_Your task_
Let your answer be the line containing "storeConsultedDelta c s')" and every line below it to the end of the records, copied exactly.

[Supplied data]

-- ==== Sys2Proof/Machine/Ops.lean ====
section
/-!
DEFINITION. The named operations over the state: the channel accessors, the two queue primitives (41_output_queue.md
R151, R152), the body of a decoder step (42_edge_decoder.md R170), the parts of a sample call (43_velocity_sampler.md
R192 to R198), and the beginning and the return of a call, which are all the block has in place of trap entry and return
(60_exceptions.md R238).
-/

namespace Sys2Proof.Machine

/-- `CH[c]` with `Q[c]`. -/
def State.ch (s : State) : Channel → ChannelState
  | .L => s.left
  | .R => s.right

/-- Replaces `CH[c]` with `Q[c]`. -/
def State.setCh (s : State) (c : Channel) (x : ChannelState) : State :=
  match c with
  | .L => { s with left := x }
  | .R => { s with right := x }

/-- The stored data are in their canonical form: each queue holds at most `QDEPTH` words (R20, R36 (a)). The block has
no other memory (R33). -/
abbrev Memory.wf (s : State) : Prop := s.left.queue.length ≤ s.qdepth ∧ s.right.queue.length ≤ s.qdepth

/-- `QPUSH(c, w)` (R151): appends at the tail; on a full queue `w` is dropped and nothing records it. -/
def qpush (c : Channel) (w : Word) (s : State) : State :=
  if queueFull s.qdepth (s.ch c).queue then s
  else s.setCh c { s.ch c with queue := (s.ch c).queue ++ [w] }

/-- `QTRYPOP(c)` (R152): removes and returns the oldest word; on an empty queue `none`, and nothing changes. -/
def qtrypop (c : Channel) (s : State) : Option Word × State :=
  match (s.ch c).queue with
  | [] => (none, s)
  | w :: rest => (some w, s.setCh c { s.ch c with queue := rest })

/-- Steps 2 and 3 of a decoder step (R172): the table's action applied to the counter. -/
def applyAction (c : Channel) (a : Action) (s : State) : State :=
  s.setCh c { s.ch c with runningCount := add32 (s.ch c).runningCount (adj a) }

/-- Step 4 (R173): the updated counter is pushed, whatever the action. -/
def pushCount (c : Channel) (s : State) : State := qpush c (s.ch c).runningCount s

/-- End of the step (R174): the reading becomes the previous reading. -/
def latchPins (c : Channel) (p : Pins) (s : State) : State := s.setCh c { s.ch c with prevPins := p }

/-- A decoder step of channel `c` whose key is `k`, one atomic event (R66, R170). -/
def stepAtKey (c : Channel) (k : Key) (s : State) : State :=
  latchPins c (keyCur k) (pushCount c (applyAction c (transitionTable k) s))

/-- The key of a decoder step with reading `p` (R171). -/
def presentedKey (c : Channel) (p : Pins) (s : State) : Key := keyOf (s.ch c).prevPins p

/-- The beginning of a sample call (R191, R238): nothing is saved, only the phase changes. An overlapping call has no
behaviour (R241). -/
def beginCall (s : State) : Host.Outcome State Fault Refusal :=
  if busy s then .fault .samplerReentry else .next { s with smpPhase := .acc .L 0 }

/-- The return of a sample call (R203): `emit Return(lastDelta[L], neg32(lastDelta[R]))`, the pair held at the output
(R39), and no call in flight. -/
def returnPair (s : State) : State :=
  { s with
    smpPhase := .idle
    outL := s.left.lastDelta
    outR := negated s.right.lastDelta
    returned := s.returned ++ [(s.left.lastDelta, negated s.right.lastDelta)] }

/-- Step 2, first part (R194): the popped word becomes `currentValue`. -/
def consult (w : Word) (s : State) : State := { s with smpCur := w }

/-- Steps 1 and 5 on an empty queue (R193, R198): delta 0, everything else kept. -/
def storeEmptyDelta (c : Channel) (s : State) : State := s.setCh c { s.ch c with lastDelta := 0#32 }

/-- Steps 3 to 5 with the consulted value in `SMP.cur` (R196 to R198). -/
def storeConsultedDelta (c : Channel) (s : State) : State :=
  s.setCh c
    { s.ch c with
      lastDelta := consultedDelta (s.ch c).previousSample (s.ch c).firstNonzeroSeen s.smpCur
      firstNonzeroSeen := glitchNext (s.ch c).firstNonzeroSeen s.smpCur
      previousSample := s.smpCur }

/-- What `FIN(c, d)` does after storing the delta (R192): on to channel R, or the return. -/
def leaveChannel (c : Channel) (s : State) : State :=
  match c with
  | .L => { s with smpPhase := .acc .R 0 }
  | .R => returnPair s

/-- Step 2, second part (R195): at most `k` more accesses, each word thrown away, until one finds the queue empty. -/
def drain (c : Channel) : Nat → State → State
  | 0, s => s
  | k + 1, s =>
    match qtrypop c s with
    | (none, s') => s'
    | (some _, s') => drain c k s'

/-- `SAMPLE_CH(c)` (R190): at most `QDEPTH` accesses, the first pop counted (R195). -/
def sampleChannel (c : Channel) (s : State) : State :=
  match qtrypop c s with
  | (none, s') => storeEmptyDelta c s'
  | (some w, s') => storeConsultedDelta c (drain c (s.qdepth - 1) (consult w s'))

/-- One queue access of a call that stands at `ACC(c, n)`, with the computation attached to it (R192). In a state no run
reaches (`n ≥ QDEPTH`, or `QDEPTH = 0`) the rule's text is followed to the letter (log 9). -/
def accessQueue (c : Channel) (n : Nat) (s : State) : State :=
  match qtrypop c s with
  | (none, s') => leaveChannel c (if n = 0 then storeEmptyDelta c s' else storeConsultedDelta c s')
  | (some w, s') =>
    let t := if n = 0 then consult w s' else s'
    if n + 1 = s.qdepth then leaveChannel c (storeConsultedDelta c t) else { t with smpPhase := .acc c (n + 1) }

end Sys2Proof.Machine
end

[/Supplied data]

_The completed task_
  | (none, s') => leaveChannel c (if n = 0 then storeEmptyDelta c s' else storeConsultedDelta c s')
  | (some w, s') =>
    let t := if n = 0 then consult w s' else s'
    if n + 1 = s.qdepth then leaveChannel c (storeConsultedDelta c t) else { t with smpPhase := .acc c (n + 1) }

end Sys2Proof.Machine
end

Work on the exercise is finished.